*Exercise instructions*: Check each line of the records below and collect those holding "opcOf".

START Record extracts

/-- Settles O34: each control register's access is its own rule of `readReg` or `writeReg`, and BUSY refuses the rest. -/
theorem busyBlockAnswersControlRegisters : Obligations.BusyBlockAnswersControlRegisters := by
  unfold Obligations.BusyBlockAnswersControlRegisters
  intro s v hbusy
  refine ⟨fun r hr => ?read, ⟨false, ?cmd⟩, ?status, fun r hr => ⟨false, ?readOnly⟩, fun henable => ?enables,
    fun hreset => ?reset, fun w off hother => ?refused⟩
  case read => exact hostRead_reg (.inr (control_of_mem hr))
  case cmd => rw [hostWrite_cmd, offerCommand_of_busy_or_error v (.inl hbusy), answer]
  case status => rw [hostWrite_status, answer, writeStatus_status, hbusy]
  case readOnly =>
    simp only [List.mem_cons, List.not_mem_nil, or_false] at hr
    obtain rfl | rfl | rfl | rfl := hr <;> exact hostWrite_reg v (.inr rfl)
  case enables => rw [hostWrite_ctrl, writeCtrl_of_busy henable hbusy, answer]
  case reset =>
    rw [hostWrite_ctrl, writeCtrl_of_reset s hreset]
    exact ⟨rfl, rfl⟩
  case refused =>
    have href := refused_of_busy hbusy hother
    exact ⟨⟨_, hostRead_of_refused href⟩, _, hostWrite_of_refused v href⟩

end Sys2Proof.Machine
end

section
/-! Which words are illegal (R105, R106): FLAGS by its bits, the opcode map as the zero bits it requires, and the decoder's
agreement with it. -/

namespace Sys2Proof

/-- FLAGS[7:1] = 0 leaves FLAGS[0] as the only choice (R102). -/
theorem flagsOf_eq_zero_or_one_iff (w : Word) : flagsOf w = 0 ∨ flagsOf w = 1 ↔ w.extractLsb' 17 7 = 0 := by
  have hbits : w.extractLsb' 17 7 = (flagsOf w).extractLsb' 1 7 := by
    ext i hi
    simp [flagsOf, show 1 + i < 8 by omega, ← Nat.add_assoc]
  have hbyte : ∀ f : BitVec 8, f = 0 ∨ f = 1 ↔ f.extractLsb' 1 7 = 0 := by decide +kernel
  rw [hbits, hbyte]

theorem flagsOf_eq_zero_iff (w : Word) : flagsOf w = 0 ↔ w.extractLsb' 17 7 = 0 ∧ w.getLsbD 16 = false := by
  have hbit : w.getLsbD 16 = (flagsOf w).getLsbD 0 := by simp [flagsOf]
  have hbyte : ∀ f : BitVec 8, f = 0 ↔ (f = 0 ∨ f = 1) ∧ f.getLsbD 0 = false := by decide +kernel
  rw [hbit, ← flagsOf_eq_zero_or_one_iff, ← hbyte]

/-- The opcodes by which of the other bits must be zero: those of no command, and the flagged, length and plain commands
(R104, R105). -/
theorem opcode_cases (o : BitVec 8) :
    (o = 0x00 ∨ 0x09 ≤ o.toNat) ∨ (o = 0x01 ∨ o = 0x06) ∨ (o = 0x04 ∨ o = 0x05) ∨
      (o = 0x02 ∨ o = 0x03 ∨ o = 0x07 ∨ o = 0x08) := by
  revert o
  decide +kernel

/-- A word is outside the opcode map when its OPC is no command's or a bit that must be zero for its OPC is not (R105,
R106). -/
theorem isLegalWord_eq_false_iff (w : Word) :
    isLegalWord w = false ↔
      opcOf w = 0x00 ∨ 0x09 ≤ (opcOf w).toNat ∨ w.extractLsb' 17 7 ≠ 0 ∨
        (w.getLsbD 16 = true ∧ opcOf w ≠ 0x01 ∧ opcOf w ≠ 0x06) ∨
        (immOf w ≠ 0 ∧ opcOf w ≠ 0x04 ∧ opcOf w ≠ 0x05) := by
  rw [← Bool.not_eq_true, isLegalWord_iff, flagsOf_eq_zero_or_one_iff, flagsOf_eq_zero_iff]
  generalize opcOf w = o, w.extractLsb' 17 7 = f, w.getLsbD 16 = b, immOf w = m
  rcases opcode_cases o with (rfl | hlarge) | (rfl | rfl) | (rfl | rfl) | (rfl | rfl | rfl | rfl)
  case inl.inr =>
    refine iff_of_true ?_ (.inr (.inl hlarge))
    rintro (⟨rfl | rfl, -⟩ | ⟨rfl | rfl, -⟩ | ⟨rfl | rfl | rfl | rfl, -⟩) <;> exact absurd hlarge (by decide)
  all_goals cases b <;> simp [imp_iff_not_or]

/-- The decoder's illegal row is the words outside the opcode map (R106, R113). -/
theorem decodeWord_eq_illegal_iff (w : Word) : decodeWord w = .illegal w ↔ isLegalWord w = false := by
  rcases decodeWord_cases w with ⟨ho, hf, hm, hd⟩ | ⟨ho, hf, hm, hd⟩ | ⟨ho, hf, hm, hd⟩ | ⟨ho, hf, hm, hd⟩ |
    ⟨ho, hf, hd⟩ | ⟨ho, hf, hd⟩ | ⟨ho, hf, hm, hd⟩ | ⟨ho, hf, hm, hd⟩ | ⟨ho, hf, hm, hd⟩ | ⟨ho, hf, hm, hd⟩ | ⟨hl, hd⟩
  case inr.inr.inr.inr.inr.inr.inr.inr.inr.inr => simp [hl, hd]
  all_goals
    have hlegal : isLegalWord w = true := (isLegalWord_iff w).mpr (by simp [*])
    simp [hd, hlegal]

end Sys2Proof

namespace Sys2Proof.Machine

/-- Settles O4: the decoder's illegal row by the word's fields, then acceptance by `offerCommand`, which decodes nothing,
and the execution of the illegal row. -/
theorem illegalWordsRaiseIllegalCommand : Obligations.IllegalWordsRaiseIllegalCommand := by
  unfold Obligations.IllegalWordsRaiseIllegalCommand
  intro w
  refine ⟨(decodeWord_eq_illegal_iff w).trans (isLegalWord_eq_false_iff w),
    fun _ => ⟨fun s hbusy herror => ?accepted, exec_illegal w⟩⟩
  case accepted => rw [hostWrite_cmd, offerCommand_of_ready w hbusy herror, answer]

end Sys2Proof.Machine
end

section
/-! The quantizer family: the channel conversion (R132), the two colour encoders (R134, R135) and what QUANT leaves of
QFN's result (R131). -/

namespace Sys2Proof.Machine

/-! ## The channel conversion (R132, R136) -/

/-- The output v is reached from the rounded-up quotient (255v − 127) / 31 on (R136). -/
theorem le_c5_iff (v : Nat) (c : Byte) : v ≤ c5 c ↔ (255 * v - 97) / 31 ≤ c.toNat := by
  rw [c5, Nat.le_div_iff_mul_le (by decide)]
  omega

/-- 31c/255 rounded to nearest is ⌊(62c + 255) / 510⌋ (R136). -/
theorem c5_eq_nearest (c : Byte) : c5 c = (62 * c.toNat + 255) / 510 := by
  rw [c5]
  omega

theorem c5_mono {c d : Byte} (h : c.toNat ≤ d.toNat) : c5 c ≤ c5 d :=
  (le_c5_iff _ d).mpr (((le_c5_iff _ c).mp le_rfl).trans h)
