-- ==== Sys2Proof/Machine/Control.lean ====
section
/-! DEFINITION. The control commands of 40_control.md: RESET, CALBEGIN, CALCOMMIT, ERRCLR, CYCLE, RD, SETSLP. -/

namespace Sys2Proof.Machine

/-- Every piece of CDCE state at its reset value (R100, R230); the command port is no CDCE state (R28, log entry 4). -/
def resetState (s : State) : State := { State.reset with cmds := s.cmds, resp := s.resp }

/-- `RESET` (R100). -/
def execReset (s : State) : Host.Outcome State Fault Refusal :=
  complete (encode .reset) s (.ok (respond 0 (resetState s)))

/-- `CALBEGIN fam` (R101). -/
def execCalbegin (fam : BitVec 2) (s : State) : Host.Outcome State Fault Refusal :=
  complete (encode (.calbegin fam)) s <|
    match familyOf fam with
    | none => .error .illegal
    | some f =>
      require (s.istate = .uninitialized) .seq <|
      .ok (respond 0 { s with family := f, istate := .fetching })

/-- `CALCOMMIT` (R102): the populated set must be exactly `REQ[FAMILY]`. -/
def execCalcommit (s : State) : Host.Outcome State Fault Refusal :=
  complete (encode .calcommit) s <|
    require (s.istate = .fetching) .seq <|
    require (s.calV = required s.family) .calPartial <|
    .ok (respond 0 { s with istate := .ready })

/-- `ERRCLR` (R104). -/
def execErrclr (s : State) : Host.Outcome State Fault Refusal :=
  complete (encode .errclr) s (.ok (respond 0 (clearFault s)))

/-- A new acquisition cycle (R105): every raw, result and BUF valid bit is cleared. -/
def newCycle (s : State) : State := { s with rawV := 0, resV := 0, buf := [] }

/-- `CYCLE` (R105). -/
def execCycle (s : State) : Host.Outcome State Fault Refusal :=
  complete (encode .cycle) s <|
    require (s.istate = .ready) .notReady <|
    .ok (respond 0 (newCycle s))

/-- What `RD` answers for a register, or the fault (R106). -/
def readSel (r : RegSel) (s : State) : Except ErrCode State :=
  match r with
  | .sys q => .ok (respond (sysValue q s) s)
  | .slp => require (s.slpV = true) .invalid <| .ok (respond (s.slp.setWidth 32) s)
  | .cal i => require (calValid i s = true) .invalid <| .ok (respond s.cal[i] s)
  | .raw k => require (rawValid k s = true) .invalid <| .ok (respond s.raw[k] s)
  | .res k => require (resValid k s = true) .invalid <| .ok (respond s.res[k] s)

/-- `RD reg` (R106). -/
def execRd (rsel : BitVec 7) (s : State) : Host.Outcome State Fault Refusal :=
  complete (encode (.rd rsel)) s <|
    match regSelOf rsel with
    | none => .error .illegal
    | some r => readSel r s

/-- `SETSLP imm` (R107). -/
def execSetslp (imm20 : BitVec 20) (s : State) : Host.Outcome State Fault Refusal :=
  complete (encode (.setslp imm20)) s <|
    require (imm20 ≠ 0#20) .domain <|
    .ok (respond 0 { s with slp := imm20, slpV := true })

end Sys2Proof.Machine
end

END Record extracts

*Reply to the exercise*:
      opcOf w = 0x00 ∨ 0x09 ≤ (opcOf w).toNat ∨ w.extractLsb' 17 7 ≠ 0 ∨
        (w.getLsbD 16 = true ∧ opcOf w ≠ 0x01 ∧ opcOf w ≠ 0x06) ∨
        (immOf w ≠ 0 ∧ opcOf w ≠ 0x04 ∧ opcOf w ≠ 0x05) := by
  generalize opcOf w = o, w.extractLsb' 17 7 = f, w.getLsbD 16 = b, immOf w = m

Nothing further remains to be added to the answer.